We previously ran a story comparing this company to legacy carriers, because this one is not just a pure-play discount airline anymore if you do your own price comparisons to other airlines.  It still has its loyalists that would fly it over any others, so it isn’t like the company is doing the wrong thing.  Sometimes the competitive advantages are taken away by the market, and that is what is happening.  The single most important factor ahead is that Southwest is no longer at ‘as large’ of a competitive advantage based on old fuel costs being hedged, and that is dwindling further in the coming year.

It noted $65 million in favorable cash settlements from derivative contracts for Q1 2007, BUT fuel costs per gallon increased 11.6 percent to $1.63; and has derivative contracts for over 95% of estimated Q2 2007 fuel consumption capped at an average crude-equivalent price of approximately $50 per barrel (compared to over 75% at approximately $36 per barrel for Q2 2006).  Southwest says it is "hopeful" that Q2 2007 fuel costs will not exceed $1.70 per gallon. it also maintains that it has derivative contracts for approximately 90% of estimated fuel consumption for the Second Half of 2007 at an average crude-equivalent price of approximately $50 per barrel.

Its forward fuel hedges are dwindling, which means this gets to visit the same barrel session as the other airlines on fuel costs.  In 2005 they were sitting pretty with an average cost per gallon of only $1.03, but we are almost in the middle of 2007 and those hedges could only be purchased for so long into the future.  Its 2006 total fuel costs rose 48.5% to $1.53 because so many hedges ratcheted higher.  According to its last annual report here is the company’s fuel hedge for forward years ("approximate" per barrel basis, as of mid-January):

2007 is 95% hedged at $50/barrel;
2008 is 65% hedged at $49/barrel;
2009 is over 50% hedged at $51/barrel;
2010 is over 25% hedged at $63/barrel;
2010 is over is 15% hedged at $64/barrel;
2012 is 15% hedged at $63/barrel.

So if you look at current prices with crude at $62.21, the company is much closer to coming online to current fuel prices than it has been in any recent year.  Other airlines have managed to hedge a portion of their fuel costs as well.  The truth is that Southwest STILL has what is probably the best fuel hedges for 2007 and 2008, but after that the relative advantages to the legacy and discount air carriers comes down drastically. 

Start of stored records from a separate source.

-- ==== Sys2Proof/Machine/Controller.lean ====
section
/-! DEFINITION. The memory controller: lookup, recency, fill, eviction, write-back, prefetch, demand read, store write,
probe and the coherent view (20_memory.md). Addresses here are word indices below MEM_SIZE (R128). -/

namespace Sys2Proof.Machine

/-- The outcome of a controller operation: the controller after it and its answer, or a raise of `DuplicateFill` with the
controller as it stands at the raise (20_memory.md R110, 60_exceptions.md R402, R406). -/
inductive Ctl (α : Type) where
  | ok (m : MemCtl) (a : α)
  | dup (m : MemCtl) (level addr : Nat)

def Ctl.bind {α β : Type} (r : Ctl α) (f : MemCtl → α → Ctl β) : Ctl β :=
  match r with
  | .ok m a => f m a
  | .dup m l a => .dup m l a

/-! ## One cache level (R100 to R110) -/

/-- The ways of a row. -/
def CacheLevel.row (c : CacheLevel) (r : Nat) : List CacheEntry := (c.lines[r]?).getD []

/-- The ranks of a row. -/
def CacheLevel.rankRow (c : CacheLevel) (r : Nat) : List Nat := (c.ranks[r]?).getD []

/-- Lookup (R101): the way of the addressed row (R100) with a valid matching tag, and its line. -/
def CacheLevel.find (rows : Nat) (c : CacheLevel) (a : Nat) : Option (Nat × CacheEntry) :=
  match (c.row (a % rows)).findIdx? (fun e => e.valid && e.tag == a / rows) with
  | some w => ((c.row (a % rows))[w]?).map (fun e => (w, e))
  | none => none

/-- `holds_k(a)` (R101). -/
def CacheLevel.holds (rows : Nat) (c : CacheLevel) (a : Nat) : Bool := (c.find rows a).isSome

/-- Writing one line. -/
def CacheLevel.setLine (c : CacheLevel) (r w : Nat) (e : CacheEntry) : CacheLevel :=
  { c with lines := c.lines.modify r (fun ways => ways.set w e) }

/-- Touch (R105): the way's rank becomes 0 and every other way of the row advances by one. -/
def CacheLevel.touch (c : CacheLevel) (r w : Nat) : CacheLevel :=
  { c with ranks := c.ranks.modify r (fun ks => ks.mapIdx (fun i k => if i = w then 0 else k + 1)) }

/-- The index of the greatest rank, the lowest such index on a tie; `best` is the greatest rank so far, at `at'`. -/
def maxRankFrom (best at' i : Nat) : List Nat → Nat
  | [] => at'
  | k :: ks => if best < k then maxRankFrom k i (i + 1) ks else maxRankFrom best at' (i + 1) ks

/-- The victim way of a row (R106, D24). -/
def CacheLevel.victim (c : CacheLevel) (r : Nat) : Nat :=
  match c.rankRow r with
  | [] => 0
  | k :: ks => maxRankFrom k 0 1 ks

/-- The victim line of a fill of `a`, when it is valid: its address (R100), value and dirty bit (R110). -/
def CacheLevel.victimLine (rows : Nat) (c : CacheLevel) (a : Nat) : Option (Nat × Word × Bool) :=
  match (c.row (a % rows))[c.victim (a % rows)]? with
  | some old => if old.valid then some (old.tag * rows + a % rows, old.value, old.dirty) else none
  | none => none

/-- The last two lines of `fill` (R110): the victim slot gets the new line and is touched. -/
def CacheLevel.put (rows : Nat) (c : CacheLevel) (a : Nat) (v : Word) (d : Bool) : CacheLevel :=
  (c.setLine (a % rows) (c.victim (a % rows)) ⟨true, d, a / rows, v⟩).touch (a % rows) (c.victim (a % rows))

/-- A write hit: value and dirty bit in place, and a touch (R112, R124). -/
def CacheLevel.writeHit (rows : Nat) (c : CacheLevel) (a w : Nat) (e : CacheEntry) (v : Word) : CacheLevel :=
  (c.setLine (a % rows) w { e with value := v, dirty := true }).touch (a % rows) w

/-! ## The hierarchy -/

/-- The mirror of the busy bit at a line of row `r` (10_state.md R68). -/
def MemCtl.lineBusy (m : MemCtl) (rows r : Nat) (e : CacheEntry) : Bool :=
  e.valid && m.busy.has (e.tag * rows + r)

/-- Backing-memory write (R118): the word, the write-out record, and the cancelling of queued prefetches of the address
(C2). -/
def MemCtl.memWrite (cycle : Nat) (m : MemCtl) (a : Nat) (v : Word) : MemCtl :=
  { m with
    mem := Mem.write m.mem a v
    out := m.out ++ [(cycle, a, v)]
    pfq := m.pfq.filter (fun q => q.addr != a) }

/-- What a fill of `a` at level 2 does with its victim: a dirty line goes to memory (R111), and the prefetched mark of an
evicted line is cleared (R115). -/
def MemCtl.evict2 (cfg : Config) (cycle : Nat) (m : MemCtl) (a : Nat) : MemCtl :=
  match m.l2.victimLine cfg.l2Rows a with
  | some (oa, ov, true) =>
    let m' := m.memWrite cycle oa ov
    { m' with pfMark := m'.pfMark.erase oa }
  | some (oa, _, false) => { m with pfMark := m.pfMark.erase oa }
  | none => m

/-- `fill(2, a, v, d)` (R110). -/
def MemCtl.fill2 (cfg : Config) (cycle : Nat) (m : MemCtl) (a : Nat) (v : Word) (d : Bool) : Ctl Unit :=
  if m.l2.holds cfg.l2Rows a then .dup m 2 a
  else
    let m' := m.evict2 cfg cycle a
    .ok { m' with l2 := m'.l2.put cfg.l2Rows a v d } ()

/-- `writeback(2, a, v)` (R112): in place on a hit, otherwise a dirty fill. -/
def MemCtl.writeback2 (cfg : Config) (cycle : Nat) (m : MemCtl) (a : Nat) (v : Word) : Ctl Unit :=
  match m.l2.find cfg.l2Rows a with
  | some (w, e) => .ok { m with l2 := m.l2.writeHit cfg.l2Rows a w e v } ()
  | none => m.fill2 cfg cycle a v true

/-- What a fill of `a` at level 1 does with its victim: a dirty line goes to level 2 (R111). -/
def MemCtl.evict1 (cfg : Config) (cycle : Nat) (m : MemCtl) (a : Nat) : Ctl Unit :=
  match m.l1.victimLine cfg.l1Rows a with
  | some (oa, ov, true) => m.writeback2 cfg cycle oa ov
  | some (_, _, false) => .ok m ()
  | none => .ok m ()

/-- `fill(1, a, v, d)` (R110). -/
def MemCtl.fill1 (cfg : Config) (cycle : Nat) (m : MemCtl) (a : Nat) (v : Word) (d : Bool) : Ctl Unit :=
  if m.l1.holds cfg.l1Rows a then .dup m 1 a
  else (m.evict1 cfg cycle a).bind (fun m' _ => .ok { m' with l1 := m'.l1.put cfg.l1Rows a v d } ())

/-- The latency of a hit at level 1 (R122). -/
def latL1 (cfg : Config) : Nat := cfg.l1Lat

/-- The latency of a hit at level 2 (R122). -/
def latL2 (cfg : Config) : Nat := cfg.l1Lat + cfg.l2Lat

/-- The latency of a full miss (R122). -/
def latMem (cfg : Config) : Nat := cfg.l1Lat + cfg.l2Lat + cfg.memLat

/-- A demand read that misses at level 1 and hits at level 2 (R121): touch, the prefetch or level-2 hit count, promotion. -/
def MemCtl.readHit2 (cfg : Config) (cycle : Nat) (m : MemCtl) (a w : Nat) (e : CacheEntry) : Ctl (Word × Nat) :=
  let m1 := { m with l2 := m.l2.touch (a % cfg.l2Rows) w }
  let m2 :=
    if m1.pfMark.has a then
      { m1 with cnt := { m1.cnt with pfHits := m1.cnt.pfHits + 1 }, pfMark := m1.pfMark.erase a }
    else { m1 with cnt := { m1.cnt with l2Hits := m1.cnt.l2Hits + 1 } }
  (m2.fill1 cfg cycle a e.value false).bind (fun m' _ => .ok m' (e.value, latL2 cfg))

/-- A demand read that misses at both levels (R121): level 2 is filled first, then level 1 (D26). -/
def MemCtl.readMiss (cfg : Config) (cycle : Nat) (m : MemCtl) (a : Nat) : Ctl (Word × Nat) :=
  let v := Mem.read m.mem a
  let m1 := { m with cnt := { m.cnt with l2Misses := m.cnt.l2Misses + 1 } }
  (m1.fill2 cfg cycle a v false).bind fun m2 _ =>
    (m2.fill1 cfg cycle a v false).bind fun m3 _ => .ok m3 (v, latMem cfg)

/-- Demand read `MC.read(a)` (R121): the value and the latency. -/
def MemCtl.read (cfg : Config) (cycle : Nat) (m : MemCtl) (a : Nat) : Ctl (Word × Nat) :=
  match m.l1.find cfg.l1Rows a with
  | some (w, e) =>
    .ok { m with l1 := m.l1.touch (a % cfg.l1Rows) w, cnt := { m.cnt with l1Hits := m.cnt.l1Hits + 1 } }
      (e.value, latL1 cfg)
  | none =>
    let m1 := { m with cnt := { m.cnt with l1Misses := m.cnt.l1Misses + 1 } }
    match m1.l2.find cfg.l2Rows a with
    | some (w, e) => m1.readHit2 cfg cycle a w e
    | none => m1.readMiss cfg cycle a

/-- Store write `MC.write(a, v)` (R124): in place on a level-1 hit, otherwise write-allocate without a fetch. -/
def MemCtl.write (cfg : Config) (cycle : Nat) (m : MemCtl) (a : Nat) (v : Word) : Ctl Unit :=
  match m.l1.find cfg.l1Rows a with
  | some (w, e) => .ok { m with l1 := m.l1.writeHit cfg.l1Rows a w e v } ()
  | none => m.fill1 cfg cycle a v true

/-- Probe `MC.probe(a)` (R127): the latency of the level that holds the address; no state changes. -/
def MemCtl.probe (cfg : Config) (m : MemCtl) (a : Nat) : Nat :=
  if m.l1.holds cfg.l1Rows a then latL1 cfg
  else if m.l2.holds cfg.l2Rows a then latL2 cfg
  else latMem cfg

/-- The coherent view of an address (R140). -/
def MemCtl.view (cfg : Config) (m : MemCtl) (a : Nat) : Word :=
  match m.l1.find cfg.l1Rows a with
  | some (_, e) => e.value
  | none =>
    match m.l2.find cfg.l2Rows a with
    | some (_, e) => e.value
    | none => Mem.read m.mem a

/-! ## Prefetch (R116, R117) -/

/-- Prefetch issue `pfIssue(a)` (R117), after a demand read of `a`. -/
def MemCtl.pfIssue (cfg : Config) (cycle : Nat) (m : MemCtl) (a : Nat) : MemCtl :=
  let n := (a + 1) % cfg.memSize
  if m.busy.has n then m
  else if m.pfq.any (fun q => q.addr == n) then m
  else if cfg.pfQueueCap ≤ m.pfq.length then m
  else
    { m with
      pfq := m.pfq ++ [{ addr := n, value := Mem.read m.mem n, count := cfg.memLat, made := cycle }]
      cnt := { m.cnt with pfIssued := m.cnt.pfIssued + 1 } }

/-- One cycle of ageing of a request: a request made this cycle does not age (R116, D23). -/
def PfReq.age (cycle : Nat) (q : PfReq) : PfReq :=
  if q.made < cycle then { q with count := q.count - 1 } else q

/-- The request's countdown reaches 0 in this cycle (R116; log 11 for a countdown already at 0). -/
def PfReq.expires (cycle : Nat) (q : PfReq) : Bool := decide (q.made < cycle) && q.count == 1

/-- The install of an expired request (R116): dropped when level 2 holds the address, otherwise a clean fill and a mark. -/
def MemCtl.pfInstall (cfg : Config) (cycle : Nat) (m : MemCtl) (q : PfReq) : Ctl Unit :=
  if m.l2.holds cfg.l2Rows q.addr then .ok m ()
  else
    (m.fill2 cfg cycle q.addr q.value false).bind fun m' _ =>
      .ok { m' with
            pfMark := m'.pfMark.insert q.addr
            cnt := { m'.cnt with pfFilled := m'.cnt.pfFilled + 1 } } ()

/-- The expired requests, in queue order; one that an earlier install removed (R118) is skipped (R116). -/
def MemCtl.pfDrain (cfg : Config) (cycle : Nat) (m : MemCtl) : List PfReq → Ctl Unit
  | [] => .ok m ()
  | q :: qs =>
    if m.pfq.contains q then
      (MemCtl.pfInstall cfg cycle { m with pfq := m.pfq.erase q } q).bind
        (fun m' _ => MemCtl.pfDrain cfg cycle m' qs)
    else MemCtl.pfDrain cfg cycle m qs

/-- `pfTick()` (R116). Every request that is old enough ages, then those that reached 0 are installed in queue order. The
rule ages a request in the same pass; nothing an install does reads a count, so the states after the pass are the same
(log 13). -/
def MemCtl.pfTick (cfg : Config) (cycle : Nat) (m : MemCtl) : Ctl Unit :=
  MemCtl.pfDrain cfg cycle { m with pfq := m.pfq.map (PfReq.age cycle) }
    ((m.pfq.filter (PfReq.expires cycle)).map (PfReq.age cycle))

/-! ## The controller inside the machine -/

/-- `u(ea) < MEM_SIZE` (R128). -/
def State.inRange (s : State) (ea : Word) : Bool := decide (ea.toNat < s.cfg.memSize)

/-- `MC.busy[ea]` (10_state.md R66). -/
def State.busyAt (s : State) (ea : Word) : Bool := s.mc.busy.has ea.toNat

def State.setBusy (s : State) (ea : Word) : State :=
  { s with mc := { s.mc with busy := s.mc.busy.insert ea.toNat } }

def State.clearBusy (s : State) (ea : Word) : State :=
  { s with mc := { s.mc with busy := s.mc.busy.erase ea.toNat } }

/-- Continuing with the answer of a controller operation, or raising its `DuplicateFill` (60_exceptions.md R402, R406). -/
def State.withCtl {α : Type} (s : State) (r : Ctl α) (f : State → α → Out) : Out :=
  match r with
  | .ok m a => f { s with mc := m } a
  | .dup m l a => .next (State.raise { s with mc := m } (.duplicateFill l a s.cycle))

end Sys2Proof.Machine
end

Southwest also noted that Q1 2007 unit costs, excluding fuel, rose 1.7% over last year (as expected).  It has also disclosed upcoming labor contract risks, although that is the case in the entire airline sector.

Shares are down about 2% at $15.30 today after the earnings report, and its 52-week trading range is $14.50 to $18.20.  On a longer term basis the average trading band is really $13 to $18 per share over 90% of the last 5+ years.

Jon C. Ogg
April 19, 2007

Jon Ogg can be reached at [email protected]; he does not own securities in the companies he covers.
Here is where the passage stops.